::: The data

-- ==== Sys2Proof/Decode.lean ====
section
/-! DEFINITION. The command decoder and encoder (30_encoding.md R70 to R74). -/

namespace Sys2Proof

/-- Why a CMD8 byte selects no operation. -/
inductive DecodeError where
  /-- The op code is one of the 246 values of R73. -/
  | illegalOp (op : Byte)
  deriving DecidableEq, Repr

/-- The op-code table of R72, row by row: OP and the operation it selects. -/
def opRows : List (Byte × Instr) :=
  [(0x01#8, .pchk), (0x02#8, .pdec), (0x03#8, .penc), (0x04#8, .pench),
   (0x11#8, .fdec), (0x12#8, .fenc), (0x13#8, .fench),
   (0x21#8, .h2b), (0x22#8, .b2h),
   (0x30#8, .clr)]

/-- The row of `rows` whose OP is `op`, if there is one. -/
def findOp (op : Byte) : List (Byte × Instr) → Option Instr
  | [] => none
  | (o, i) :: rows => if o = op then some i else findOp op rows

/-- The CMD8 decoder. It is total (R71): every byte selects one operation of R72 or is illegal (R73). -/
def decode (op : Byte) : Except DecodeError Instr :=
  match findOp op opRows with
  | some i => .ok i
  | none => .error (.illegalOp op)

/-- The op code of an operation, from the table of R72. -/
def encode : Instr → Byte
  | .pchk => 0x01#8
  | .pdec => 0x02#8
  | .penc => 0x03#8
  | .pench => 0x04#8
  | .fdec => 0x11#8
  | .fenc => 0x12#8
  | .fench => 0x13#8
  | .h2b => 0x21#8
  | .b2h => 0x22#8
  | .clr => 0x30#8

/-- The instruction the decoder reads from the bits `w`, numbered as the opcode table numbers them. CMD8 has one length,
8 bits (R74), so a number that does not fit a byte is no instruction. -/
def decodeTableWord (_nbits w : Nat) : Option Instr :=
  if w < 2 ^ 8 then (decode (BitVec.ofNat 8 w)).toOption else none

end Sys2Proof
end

::::::
::: The data

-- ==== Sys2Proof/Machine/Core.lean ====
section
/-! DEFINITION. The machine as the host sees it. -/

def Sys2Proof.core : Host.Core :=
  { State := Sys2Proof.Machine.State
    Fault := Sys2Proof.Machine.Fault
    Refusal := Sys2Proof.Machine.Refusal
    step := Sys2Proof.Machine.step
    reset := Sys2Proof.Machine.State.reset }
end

::::::
::: The data

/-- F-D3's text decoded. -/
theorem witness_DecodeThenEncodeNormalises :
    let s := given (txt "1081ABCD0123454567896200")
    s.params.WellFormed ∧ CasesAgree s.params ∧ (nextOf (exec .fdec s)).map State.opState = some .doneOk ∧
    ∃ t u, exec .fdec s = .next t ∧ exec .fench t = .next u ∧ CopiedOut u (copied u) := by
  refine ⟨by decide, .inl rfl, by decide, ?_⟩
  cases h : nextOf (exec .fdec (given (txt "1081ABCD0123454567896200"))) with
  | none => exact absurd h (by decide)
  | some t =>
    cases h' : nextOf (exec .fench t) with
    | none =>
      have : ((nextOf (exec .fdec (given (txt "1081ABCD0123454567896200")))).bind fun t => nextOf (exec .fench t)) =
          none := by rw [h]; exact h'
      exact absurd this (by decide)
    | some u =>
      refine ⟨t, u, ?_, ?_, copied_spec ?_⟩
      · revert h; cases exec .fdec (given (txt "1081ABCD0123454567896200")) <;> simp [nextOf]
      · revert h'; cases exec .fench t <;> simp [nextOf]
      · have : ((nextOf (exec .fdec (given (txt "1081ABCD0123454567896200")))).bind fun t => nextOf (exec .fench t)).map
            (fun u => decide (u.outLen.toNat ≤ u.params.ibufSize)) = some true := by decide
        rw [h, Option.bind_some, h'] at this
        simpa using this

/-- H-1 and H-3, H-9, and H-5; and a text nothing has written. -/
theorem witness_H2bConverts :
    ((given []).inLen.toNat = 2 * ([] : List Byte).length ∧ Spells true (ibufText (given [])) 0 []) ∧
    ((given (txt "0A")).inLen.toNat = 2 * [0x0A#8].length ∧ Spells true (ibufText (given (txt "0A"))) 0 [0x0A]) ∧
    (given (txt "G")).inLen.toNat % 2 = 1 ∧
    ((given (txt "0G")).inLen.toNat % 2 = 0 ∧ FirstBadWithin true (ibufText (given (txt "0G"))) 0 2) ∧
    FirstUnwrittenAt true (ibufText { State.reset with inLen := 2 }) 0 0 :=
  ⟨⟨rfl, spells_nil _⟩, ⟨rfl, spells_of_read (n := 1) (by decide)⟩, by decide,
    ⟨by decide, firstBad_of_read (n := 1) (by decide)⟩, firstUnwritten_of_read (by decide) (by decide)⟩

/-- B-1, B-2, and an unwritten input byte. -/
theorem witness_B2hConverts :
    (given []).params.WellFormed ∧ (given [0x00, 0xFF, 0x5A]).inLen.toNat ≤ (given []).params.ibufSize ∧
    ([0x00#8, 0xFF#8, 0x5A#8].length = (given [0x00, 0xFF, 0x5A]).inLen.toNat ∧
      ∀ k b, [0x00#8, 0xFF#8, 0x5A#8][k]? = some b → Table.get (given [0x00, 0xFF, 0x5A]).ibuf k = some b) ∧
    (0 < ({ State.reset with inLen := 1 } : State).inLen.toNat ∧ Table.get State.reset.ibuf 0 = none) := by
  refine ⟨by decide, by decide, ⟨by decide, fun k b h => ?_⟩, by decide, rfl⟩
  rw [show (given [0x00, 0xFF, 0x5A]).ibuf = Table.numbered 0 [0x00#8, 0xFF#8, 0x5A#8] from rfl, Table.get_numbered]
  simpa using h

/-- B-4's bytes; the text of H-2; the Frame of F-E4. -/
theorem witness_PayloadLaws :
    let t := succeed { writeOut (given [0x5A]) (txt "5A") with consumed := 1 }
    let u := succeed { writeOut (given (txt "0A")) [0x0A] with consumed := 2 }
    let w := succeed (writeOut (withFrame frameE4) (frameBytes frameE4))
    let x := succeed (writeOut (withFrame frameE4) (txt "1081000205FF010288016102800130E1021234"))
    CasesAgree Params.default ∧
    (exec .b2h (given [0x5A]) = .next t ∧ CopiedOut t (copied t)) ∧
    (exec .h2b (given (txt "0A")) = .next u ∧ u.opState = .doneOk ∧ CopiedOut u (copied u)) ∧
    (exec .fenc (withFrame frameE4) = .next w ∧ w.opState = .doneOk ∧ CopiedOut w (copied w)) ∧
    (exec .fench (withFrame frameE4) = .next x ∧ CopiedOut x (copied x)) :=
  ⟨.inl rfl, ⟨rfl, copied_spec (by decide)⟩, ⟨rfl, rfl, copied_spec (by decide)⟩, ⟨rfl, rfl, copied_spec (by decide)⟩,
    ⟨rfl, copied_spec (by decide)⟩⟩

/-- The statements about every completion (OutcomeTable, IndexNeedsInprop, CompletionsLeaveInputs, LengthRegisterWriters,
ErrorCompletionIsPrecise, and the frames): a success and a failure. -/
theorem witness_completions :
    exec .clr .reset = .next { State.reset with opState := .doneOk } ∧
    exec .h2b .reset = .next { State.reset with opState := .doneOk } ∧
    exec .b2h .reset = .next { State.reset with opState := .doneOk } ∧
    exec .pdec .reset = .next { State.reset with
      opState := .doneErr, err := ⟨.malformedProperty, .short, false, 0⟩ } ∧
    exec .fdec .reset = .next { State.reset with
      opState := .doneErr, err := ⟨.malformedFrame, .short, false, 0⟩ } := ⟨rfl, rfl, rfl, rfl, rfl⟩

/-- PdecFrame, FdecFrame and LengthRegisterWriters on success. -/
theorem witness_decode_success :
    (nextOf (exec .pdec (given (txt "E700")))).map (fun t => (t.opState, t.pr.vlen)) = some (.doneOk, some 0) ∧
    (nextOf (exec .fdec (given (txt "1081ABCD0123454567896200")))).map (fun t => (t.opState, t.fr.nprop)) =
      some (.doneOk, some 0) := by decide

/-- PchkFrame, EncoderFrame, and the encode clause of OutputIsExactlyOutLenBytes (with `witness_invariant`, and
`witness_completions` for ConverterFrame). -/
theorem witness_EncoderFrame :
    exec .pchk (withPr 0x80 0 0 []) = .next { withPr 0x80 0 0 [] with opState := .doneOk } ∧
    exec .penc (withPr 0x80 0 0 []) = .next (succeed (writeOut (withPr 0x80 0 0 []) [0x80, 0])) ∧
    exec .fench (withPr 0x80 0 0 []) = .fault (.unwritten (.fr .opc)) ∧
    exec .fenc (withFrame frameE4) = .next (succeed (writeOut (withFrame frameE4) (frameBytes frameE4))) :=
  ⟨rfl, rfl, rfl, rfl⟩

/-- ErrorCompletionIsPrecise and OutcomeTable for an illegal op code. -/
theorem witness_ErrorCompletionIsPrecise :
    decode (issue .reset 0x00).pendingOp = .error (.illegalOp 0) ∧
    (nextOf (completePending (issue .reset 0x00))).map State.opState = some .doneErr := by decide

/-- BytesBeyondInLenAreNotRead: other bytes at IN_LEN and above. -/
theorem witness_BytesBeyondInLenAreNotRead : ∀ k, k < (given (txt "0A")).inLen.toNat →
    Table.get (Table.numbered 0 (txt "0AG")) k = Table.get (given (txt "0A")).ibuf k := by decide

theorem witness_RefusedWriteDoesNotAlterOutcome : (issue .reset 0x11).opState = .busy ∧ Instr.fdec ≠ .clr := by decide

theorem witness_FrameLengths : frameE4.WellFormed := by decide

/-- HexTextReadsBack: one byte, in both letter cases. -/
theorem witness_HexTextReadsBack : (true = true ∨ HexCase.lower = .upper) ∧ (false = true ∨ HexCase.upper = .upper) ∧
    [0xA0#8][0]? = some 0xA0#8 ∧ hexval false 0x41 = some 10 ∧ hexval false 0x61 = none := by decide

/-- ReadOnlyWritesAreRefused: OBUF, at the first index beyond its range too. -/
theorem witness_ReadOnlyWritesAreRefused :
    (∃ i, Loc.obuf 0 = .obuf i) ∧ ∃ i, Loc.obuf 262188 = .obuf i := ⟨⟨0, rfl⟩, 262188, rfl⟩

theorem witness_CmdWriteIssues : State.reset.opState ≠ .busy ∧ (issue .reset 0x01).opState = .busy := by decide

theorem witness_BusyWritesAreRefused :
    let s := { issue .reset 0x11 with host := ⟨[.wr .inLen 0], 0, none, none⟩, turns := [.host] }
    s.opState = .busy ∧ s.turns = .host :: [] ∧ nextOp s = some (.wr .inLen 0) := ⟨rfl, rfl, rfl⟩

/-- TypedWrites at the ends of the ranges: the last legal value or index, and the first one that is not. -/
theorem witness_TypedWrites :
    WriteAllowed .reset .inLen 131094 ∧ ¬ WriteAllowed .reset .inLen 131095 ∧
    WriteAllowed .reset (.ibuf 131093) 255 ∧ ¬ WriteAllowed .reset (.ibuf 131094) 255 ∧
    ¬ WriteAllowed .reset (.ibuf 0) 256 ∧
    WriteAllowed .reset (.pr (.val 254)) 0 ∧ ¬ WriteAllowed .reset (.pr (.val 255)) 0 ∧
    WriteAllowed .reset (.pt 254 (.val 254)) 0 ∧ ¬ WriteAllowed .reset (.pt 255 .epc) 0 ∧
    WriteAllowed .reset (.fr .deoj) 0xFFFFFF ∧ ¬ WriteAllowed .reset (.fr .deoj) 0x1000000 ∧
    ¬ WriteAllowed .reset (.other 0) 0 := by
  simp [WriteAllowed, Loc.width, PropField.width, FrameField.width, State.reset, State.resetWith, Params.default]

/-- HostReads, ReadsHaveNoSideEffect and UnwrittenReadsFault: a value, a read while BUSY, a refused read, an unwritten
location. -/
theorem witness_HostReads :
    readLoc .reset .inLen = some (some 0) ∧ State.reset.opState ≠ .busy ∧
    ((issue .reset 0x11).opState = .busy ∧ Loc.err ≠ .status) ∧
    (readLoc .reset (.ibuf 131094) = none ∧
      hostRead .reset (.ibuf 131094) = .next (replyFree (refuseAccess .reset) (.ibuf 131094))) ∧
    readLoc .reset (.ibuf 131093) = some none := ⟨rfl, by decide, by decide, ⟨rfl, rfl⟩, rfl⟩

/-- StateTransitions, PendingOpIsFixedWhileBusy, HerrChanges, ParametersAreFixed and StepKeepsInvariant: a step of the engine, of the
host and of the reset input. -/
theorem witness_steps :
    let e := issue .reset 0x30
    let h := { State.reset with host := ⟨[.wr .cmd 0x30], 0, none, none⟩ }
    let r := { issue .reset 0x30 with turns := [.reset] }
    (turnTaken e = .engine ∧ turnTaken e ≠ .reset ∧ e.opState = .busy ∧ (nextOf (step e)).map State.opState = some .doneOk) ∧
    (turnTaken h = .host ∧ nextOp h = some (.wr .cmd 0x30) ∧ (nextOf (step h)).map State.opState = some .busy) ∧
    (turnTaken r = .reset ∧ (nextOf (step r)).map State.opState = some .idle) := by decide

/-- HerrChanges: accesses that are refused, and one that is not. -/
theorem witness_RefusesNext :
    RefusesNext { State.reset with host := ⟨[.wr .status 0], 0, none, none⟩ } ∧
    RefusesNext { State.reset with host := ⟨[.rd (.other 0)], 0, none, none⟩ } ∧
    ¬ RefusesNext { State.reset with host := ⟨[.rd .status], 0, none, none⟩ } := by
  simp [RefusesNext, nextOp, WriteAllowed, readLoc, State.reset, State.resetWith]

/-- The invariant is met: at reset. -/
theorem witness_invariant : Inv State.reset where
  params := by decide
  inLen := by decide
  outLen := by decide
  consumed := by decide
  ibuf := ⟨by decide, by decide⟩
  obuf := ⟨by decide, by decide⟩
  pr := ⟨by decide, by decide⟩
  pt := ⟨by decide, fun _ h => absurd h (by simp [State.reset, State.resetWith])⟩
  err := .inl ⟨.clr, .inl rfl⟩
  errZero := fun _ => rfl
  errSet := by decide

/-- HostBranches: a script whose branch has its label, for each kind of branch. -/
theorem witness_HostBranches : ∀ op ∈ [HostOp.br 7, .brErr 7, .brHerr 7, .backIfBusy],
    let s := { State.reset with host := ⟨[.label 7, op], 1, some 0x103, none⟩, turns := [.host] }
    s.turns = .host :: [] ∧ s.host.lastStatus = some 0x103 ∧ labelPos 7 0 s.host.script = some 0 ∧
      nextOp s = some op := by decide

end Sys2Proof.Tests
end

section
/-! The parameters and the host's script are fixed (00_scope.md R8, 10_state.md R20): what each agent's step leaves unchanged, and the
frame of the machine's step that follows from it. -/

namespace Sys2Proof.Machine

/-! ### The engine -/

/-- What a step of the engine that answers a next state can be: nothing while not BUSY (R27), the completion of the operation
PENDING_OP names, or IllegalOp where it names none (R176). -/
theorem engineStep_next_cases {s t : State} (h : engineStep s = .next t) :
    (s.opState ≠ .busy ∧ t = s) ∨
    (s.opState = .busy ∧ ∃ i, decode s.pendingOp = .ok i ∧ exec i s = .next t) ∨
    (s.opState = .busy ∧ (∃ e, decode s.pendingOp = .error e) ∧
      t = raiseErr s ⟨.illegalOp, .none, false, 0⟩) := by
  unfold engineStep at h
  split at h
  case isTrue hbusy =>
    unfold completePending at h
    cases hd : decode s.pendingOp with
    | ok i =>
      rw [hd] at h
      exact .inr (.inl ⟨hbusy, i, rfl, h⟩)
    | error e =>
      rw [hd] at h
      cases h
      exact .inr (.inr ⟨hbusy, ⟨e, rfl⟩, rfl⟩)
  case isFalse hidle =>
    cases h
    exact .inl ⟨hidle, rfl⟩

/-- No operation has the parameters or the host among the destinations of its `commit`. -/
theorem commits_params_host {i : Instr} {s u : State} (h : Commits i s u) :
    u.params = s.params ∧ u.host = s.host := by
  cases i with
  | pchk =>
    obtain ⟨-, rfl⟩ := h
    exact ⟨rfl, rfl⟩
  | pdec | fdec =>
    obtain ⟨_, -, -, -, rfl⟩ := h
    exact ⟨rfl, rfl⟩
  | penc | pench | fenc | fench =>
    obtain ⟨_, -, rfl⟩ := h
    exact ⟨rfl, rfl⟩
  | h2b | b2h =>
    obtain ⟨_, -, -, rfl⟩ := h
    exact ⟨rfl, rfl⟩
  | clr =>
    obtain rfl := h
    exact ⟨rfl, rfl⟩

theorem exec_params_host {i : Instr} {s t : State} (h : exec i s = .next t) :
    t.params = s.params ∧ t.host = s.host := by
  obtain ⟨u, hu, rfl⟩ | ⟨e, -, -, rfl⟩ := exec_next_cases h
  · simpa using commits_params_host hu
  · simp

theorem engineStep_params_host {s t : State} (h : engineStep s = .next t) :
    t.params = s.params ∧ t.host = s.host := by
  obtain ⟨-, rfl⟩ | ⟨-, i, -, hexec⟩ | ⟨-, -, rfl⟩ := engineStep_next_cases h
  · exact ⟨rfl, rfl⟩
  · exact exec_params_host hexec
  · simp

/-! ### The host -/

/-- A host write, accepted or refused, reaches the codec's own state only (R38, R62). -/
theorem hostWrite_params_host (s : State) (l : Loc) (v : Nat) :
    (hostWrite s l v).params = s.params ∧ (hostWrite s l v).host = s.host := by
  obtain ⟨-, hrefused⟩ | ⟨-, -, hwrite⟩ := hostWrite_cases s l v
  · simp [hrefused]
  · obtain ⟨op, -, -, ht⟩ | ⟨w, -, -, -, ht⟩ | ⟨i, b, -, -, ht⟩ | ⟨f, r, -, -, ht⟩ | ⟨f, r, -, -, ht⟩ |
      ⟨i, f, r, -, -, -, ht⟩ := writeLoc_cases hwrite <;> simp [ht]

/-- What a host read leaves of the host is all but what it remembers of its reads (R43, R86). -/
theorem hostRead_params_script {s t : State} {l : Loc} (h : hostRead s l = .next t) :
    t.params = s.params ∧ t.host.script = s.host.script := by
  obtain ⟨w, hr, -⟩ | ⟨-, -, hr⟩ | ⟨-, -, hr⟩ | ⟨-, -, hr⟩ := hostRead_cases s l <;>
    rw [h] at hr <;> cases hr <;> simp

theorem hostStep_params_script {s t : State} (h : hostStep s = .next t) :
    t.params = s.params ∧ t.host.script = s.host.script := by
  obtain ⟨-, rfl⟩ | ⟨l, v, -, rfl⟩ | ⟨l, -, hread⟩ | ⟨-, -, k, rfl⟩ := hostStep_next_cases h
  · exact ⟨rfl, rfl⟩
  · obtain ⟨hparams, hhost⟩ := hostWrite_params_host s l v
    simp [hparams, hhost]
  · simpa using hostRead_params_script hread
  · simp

::::::

**Task requirements**
Keep both end lines and retype everything in the records above from the line containing "cases i with" through the line containing "obtain ⟨u, hu, rfl⟩", exactly, with nothing else.

**Exercise solution**
  cases i with
  | pchk =>
    obtain ⟨-, rfl⟩ := h
    exact ⟨rfl, rfl⟩
  | pdec | fdec =>
    obtain ⟨_, -, -, -, rfl⟩ := h
    exact ⟨rfl, rfl⟩
  | penc | pench | fenc | fench =>
    obtain ⟨_, -, rfl⟩ := h
    exact ⟨rfl, rfl⟩
  | h2b | b2h =>
    obtain ⟨_, -, -, rfl⟩ := h
    exact ⟨rfl, rfl⟩
  | clr =>
    obtain rfl := h
    exact ⟨rfl, rfl⟩

theorem exec_params_host {i : Instr} {s t : State} (h : exec i s = .next t) :
    t.params = s.params ∧ t.host = s.host := by
  obtain ⟨u, hu, rfl⟩ | ⟨e, -, -, rfl⟩ := exec_next_cases h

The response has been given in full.